Small to medium-sized enterprises contribute 60% to Indonesia’s gross domestic product. But companies in the D2C space are still struggling to compete with bigger brands. Praktis wants to put them on a more level playing field.
The startup, which handles everything from raw material procurement to order fulfillment for D2C brands and suppliers, today announced it has raised $20 million in Series A funding. The round was led by East Ventures (Groeifonds), with the participation of Triputra Groiup and SMDV.
Praktis co-founder and CEO Adrian Gilrandy told TechCrunch that while 60% of Indonesia’s GDP comes from SMEs, many are experiencing difficulties scaling their businesses. These include finding reliable suppliers, getting fair prices, labor costs and high exposure to fixed costs.
Through the platform, Praktis’ customers can manage these business operations, including raw material procurement, production, fulfillment and logistics. Gilrandy said Praktis is also merging procurement and processing for economies of scale. This frees up D2C brands to focus on other areas of their business, including brand building and marketing.
The startup plans to scale by growing with the D2C brands it serves. Gilrandy said the ecosystem could easily be applied to other industries. For example, it started in fashion before moving on to the beauty industry. Praktis claimed 12x annualized growth from 2020 to 2021 as the COVID-19 pandemic accelerated adoption of its services, and 4x annualized growth from 2021 to 2022.
Praktis will use its new funding for technology development for both brands and suppliers, building its team and expanding its end-to-end supply chain ecosystem.

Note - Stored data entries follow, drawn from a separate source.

/-- ACTIVATE_SWITCH. -/
def execActivateSwitch (h : Hcmd) (s : State) : Host.Outcome State Fault Refusal := done s (s.runAct opSwitch (actEntry h 0))

/-- ACTIVATE_CONFIRM. -/
def execActivateConfirm (h : Hcmd) (s : State) : Host.Outcome State Fault Refusal := done s (s.runAct opConfirm (actEntry h 1))

/-- ACTIVATE_CANCEL. -/
def execActivateCancel (h : Hcmd) (s : State) : Host.Outcome State Fault Refusal := done s (s.runAct opCancel (actEntry h 2))

/-- CONFIG_RETURN. -/
def execConfigReturn (h : Hcmd) (s : State) : Host.Outcome State Fault Refusal := done s (s.runAct opCfgReturn { h with opcode := 0x0C })

/-! The warm switch (R453, R454, Table 17.7). -/

/-- The target of the activation in progress. -/
def Boot.actTarget (b : Boot) : Target :=
  if b.act.isReturn then b.returnTarget
  else b.targetOf { op := 0, what := bit b.act.fw + 2 * bit b.act.cfg, flags := 0, fwVer := b.act.fwVer, cfgVer := b.act.cfgVer,
                    at_ := 0, pairs := 0, list := [] }

/-- A pair reset and reloaded (step 2); its counters stay. -/
def Pair.reload (q : Pair) : Pair :=
  { q with failed := false, broken := false, restoring := false, reexec := false, idle := true, starting := false, taking := false,
           resume := [], log := [], defer := [], heldP := [], heldD := [], fence := false, mism := false, halted := false, busyFrom := none }

/-- The selection record after the switch (step 1, R460). -/
def Boot.select (b : Boot) (t : Target) : Boot :=
  let b1 := { b with act := { b.act with prevBank := b.bank, prevCfg := b.cfgAct.getD 0 }, bank := if t.fw then !b.bank else b.bank,
                     sel := if t.fw then !b.bank else b.sel }
  match t.cfg with
  | none => b1
  | some n =>
    let v := (parseHdr (b.cfgImage n)).version
    { b1 with cfgAct := some n, cfgRun := some n, cfgPrev := b.cfgAct, prevVer := b.actVer, actVer := v,
              high := if b.high.toNat < v.toNat then v else b.high }

/-- The new firmware runs (step 5): its header, and what awaits confirmation (R461, R462). -/
def Boot.newFirmware (b : Boot) (nowMs : Nat) : Boot :=
  let x := (b.bankOf b.bank).bytes
  let h := parseHdr x
  let k := sectionBytes x [0x31]
  { b with runHdr := h, fwVer := h.version, fwSvn := h.svn, migrating := decide (b.storeFmt.toNat < h.storeFmt.toNat),
           switched := true, confirmAt := some (nowMs + 259200000)
           ks := { b.ks with pendRel1 := if k.isEmpty || h.keyslot then b.ks.pendRel1 else some k } }

/-- The loops under a new configuration: each keeps its state, with its live setpoint and manual output, and resumes bumplessly (R203,
spec/07_loop_engines.md R207; log entry 124). -/
def State.reloadLoops (s : State) : State :=
  { s with cle := { s.cle with
      loops := s.cfg.loops.map fun c =>
        let l := s.cle.loops.look c.1 {}
        let g := if (s.cle.loops.find c.1).isSome then { c.2.grp with sp := l.op.sp, mout := l.op.mout } else c.2.grp
        (c.1, { l with bank0 := c.2.bank, bank1 := c.2.bank, op := g, stg := g, commEn := c.2.comm, bumpDue := true })
      eng := s.cfg.frames.map fun f => (f.1, { s.cle.eng.look f.1 {} with frame := f.2 })
      chk0 := s.cfg.chk0, chk1 := s.cfg.chk1 } }

/-- The new configuration is in force (steps 3 and 4): its registers, its program (spec/08_online_change.md R231), the state
carried over by its map, and the operator keys (R440). -/
def State.newConfig (img map : List Byte) (s : State) : State :=
  let t := { s with cfg := { Config.parseCfg img with valid := true } }
  let t := (State.loadRegs t.cfg.regs t).installProgram img
  let p : Prog := { Config.parseProg t.chg.active with loaded := decide (t.chg.active ≠ []) }
  let runs := parseRuns map
  let t := { t with prog := p, cyc := { t.cyc with mem := t.cfg.cls.map fun (c : Nat × ClsCfg) =>
    (c.1, (t.cmem c.1).mapped (Config.mapInit img) runs c.1 (p.init.look c.1 [])) } }
  (t.reloadLoops.numberCycles).enrolOps img

/-- Steps 1 to 5 of Table 17.7; `cause` 0 for a command, 1 for a schedule. -/
def State.warmSwitch (cause : Nat) (s : State) : State :=
  let x := s.boot.actTarget
  let restart := s.boot.safetyChanges x && s.boot.act.safety
  let img := match x.cfg with
    | some n => s.boot.cfgImage n
    | none => []
  let t := s.updAct fun a => { a with from_ := s.sys.mode, lastCommit := s.dpx2.lastCommitT.toNat, done := true }
  let t := (t.setMode .activate cause).updBoot fun b => b.select x
  let t := { t with lsp := t.lsp.mapV Pair.reload }
  let t := if x.cfg.isSome then t.newConfig img x.map else t
  let t := if x.fw then t.updBoot fun b => b.newFirmware t.opMs else t
  let t := if restart then (t.soOff).safStart else t
  let t := t.measure
  let t := if x.fw then t.updBoot fun b => { b with meas := b.meas.put 0 (Config.sha256 (sectionBytes (b.bankOf b.bank).bytes [0x01])) } else t
  let t := match x.cfg with
    | some _ => t.updBoot fun b => { b with meas := b.meas.put 8 (Config.sha256 img) }
    | none => t
  { t with cle := { t.cle with loops := t.cle.loops.mapV fun l => { l with bumpDue := true } } }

The startup also announced today that it has appointed Leonard Pontoh as chief financial officer. Pontoh also joins the board of directors.
In a statement, Willson Cuaca, co-founder and managing partner of East Ventures, said: “We are excited to double our investment in Praktis as they aim to make D2C brands in Indonesia stronger and become profitable much faster than we had anticipated. expected.”